В ту ночь — и еще много недель — мне снилось, что я встречаю Бони на тротуаре возле дома викария. Две половинки его шляпы раскрывались, будто двустворчатый моллюск, а внутри показывались ряды черных клыков и масса жестких сине-черных волос. Я падал туда — и с криком просыпался.

По пятницам мы с бабушкой Рут отправлялись в приходскую церковь и готовили ее к воскресной службе. Она протирала медные подсвечники, мела пол в хорах, заменяла украшения и расставляла свежие цветы на алтаре, а я тем временем карабкался на кафедру или вел воображаемые беседы с мистером Шекспиром.

Мистер Шекспир взирал на меня со своего надгробного памятника в северной части алтаря. У него была лысина и усики, загнутые кончиками кверху. Его левая рука покоилась на свитке бумаги, а правая держала перо.

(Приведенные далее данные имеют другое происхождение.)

/-- What is set up stays so in every step of the machine (R322). -/
theorem step_keeps_isSetUp {e : Element} {s t : State} (h : step s = .next t) (hs : e.isSetUp s) :
    e.isSetUp t := by
  have he := hs.mem_setupElements
  have hne : ∀ e ∈ setupElements, e ∉ [Element.fault, .txPaddr, .rxPaddr] := by decide
  by_cases hst : e.same s t
  · exact hs.of_same hst
  · cases step_writtenBy h hst (hne e he) with
    | instr i _ _ hE hw => exact hE.isSetUp he hw
    | agent _ _ hw => exact absurd hw (not_mem_agentWrites_of_setup e he _)

/-- Settles O44: each of the six elements stays set up. -/
theorem setupNeverUndone : Obligations.SetupNeverUndone := fun _ _ h =>
  ⟨step_keeps_isSetUp (e := .clkOn) h, step_keeps_isSetUp (e := .wired) h,
    step_keeps_isSetUp (e := .irqEn) h, step_keeps_isSetUp (e := .rxTcie) h,
    step_keeps_isSetUp (e := .pinTxl) h, step_keeps_isSetUp (e := .pinRxl) h⟩

end Sys2Proof.Machine
end
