-- ==== Sys2Proof/Machine/Bus.lean ====
section
/-! DEFINITION. The register map and the two access primitives (10_state.md R21, 20_memory.md R50 and R51), and the
inputs a step of the block takes. -/

namespace Sys2Proof.Machine

/-- The 22 registers of the map (10_state.md R21), under their own names. -/
inductive Reg where
  | id | cmd | status | cfg | step | epochLo | epochHi | counterLo | counterHi | msg0 | msg1
  | encState | encOutN | encOut0 | encOut1 | decState | decOut | trnState | code | codeStr0 | codeStr1 | codeStr2
deriving DecidableEq, Repr

/-- The access column of 10_state.md R21. -/
inductive RegAccess where
  | ro | wo | rw
deriving DecidableEq, Repr

/-- The direction of an access (20_memory.md R51). -/
inductive Dir where
  | read | write
deriving DecidableEq, Repr

/-- One host access (20_memory.md R50): `read off n` is `MemRead(off, n)` and `write off n v` is `MemWrite(off, n, v)`.
The offset and the width in bytes are plain numbers, so that an access the map does not allow can be written down;
a value of another width than 32 bits is not carried, since no access of that width is permitted (assumption log 9). -/
inductive Access where
  | read (off n : Nat)
  | write (off n : Nat) (v : Word)
deriving DecidableEq, Repr

/-- What the outside world does to the block: a host access, or a change of the level of the reset input
(00_scope.md R6, 70_reset_and_hazards.md R230; assumption log 4). -/
inductive HostInput where
  | access (a : Access)
  | resetLine (asserted : Bool)
deriving DecidableEq, Repr

/-- The byte offset of a register (10_state.md R21). -/
def Reg.offset : Reg → Nat
  | .id => 0x00
  | .cmd => 0x04
  | .status => 0x08
  | .cfg => 0x0C
  | .step => 0x10
  | .epochLo => 0x14
  | .epochHi => 0x18
  | .counterLo => 0x1C
  | .counterHi => 0x20
  | .msg0 => 0x24
  | .msg1 => 0x28
  | .encState => 0x2C
  | .encOutN => 0x30
  | .encOut0 => 0x34
  | .encOut1 => 0x38
  | .decState => 0x3C
  | .decOut => 0x40
  | .trnState => 0x44
  | .code => 0x48
  | .codeStr0 => 0x4C
  | .codeStr1 => 0x50
  | .codeStr2 => 0x54

/-- The access column of a register (10_state.md R21). -/
def Reg.access : Reg → RegAccess
  | .cmd => .wo
  | .cfg | .step | .epochLo | .epochHi | .counterLo | .counterHi => .rw
  | .id | .status | .msg0 | .msg1 | .encState | .encOutN | .encOut0 | .encOut1 | .decState | .decOut | .trnState
  | .code | .codeStr0 | .codeStr1 | .codeStr2 => .ro

/-- The register at a byte offset, none where the map has none (10_state.md R21: "Offsets 0x58 and above are unmapped"). -/
def Reg.atOffset : Nat → Option Reg
  | 0x00 => some .id
  | 0x04 => some .cmd
  | 0x08 => some .status
  | 0x0C => some .cfg
  | 0x10 => some .step
  | 0x14 => some .epochLo
  | 0x18 => some .epochHi
  | 0x1C => some .counterLo
  | 0x20 => some .counterHi
  | 0x24 => some .msg0
  | 0x28 => some .msg1
  | 0x2C => some .encState
  | 0x30 => some .encOutN
  | 0x34 => some .encOut0
  | 0x38 => some .encOut1
  | 0x3C => some .decState
  | 0x40 => some .decOut
  | 0x44 => some .trnState
  | 0x48 => some .code
  | 0x4C => some .codeStr0
  | 0x50 => some .codeStr1
  | 0x54 => some .codeStr2
  | _ => none

/-- The access column allows the direction: RO allows reads, WO allows writes, RW allows both (20_memory.md R51). -/
def RegAccess.allows : RegAccess → Dir → Bool
  | .ro, .read | .wo, .write | .rw, .read | .rw, .write => true
  | .ro, .write | .wo, .read => false

/-- The register at an offset, if the access column of that register allows the direction (20_memory.md R51). -/
def mapAllows (off : Nat) (dir : Dir) : Bool :=
  match Reg.atOffset off with
  | some r => r.access.allows dir
  | none => false

/-- An access is permitted when all four conditions of 20_memory.md R51 hold. The rule's sentence is followed where
the operators of its pseudocode could be read otherwise (assumption log 10). -/
def permitted (off n : Nat) (dir : Dir) : Bool :=
  n == 4 && off % 4 == 0 && decide (off < Config.regSpace) && mapAllows off dir

/-- The access is permitted (20_memory.md R51). -/
def Access.permitted : Access → Bool
  | .read off n => Machine.permitted off n .read
  | .write off n _ => Machine.permitted off n .write

end Sys2Proof.Machine
end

Я назначил себя хранителем его могилы и гидом, требуя у американских солдат по три пенни за экскурсию. Первыми стихотворными строчками, которые я выучил наизусть, были четыре строки, высеченные на его надгробной плите:

Во имя Господа, мой друг,

Прах не копай, лежащий тут.

Блажен будь тот, кто камень чтит,

И проклят тот, кто не щадит.

Много лет спустя, в Венгрии, куда я отправился изучать археологию кочевников, мне посчастливилось своими глазами увидеть, как раскапывают гробницу гуннской «принцессы». Девушка лежала на спине, на черном земляном ложе. Ее хрупкие кости покрывал сплошной дождь золотых бляшек, а на груди у нее лежал скелет беркута с распростертыми крыльями.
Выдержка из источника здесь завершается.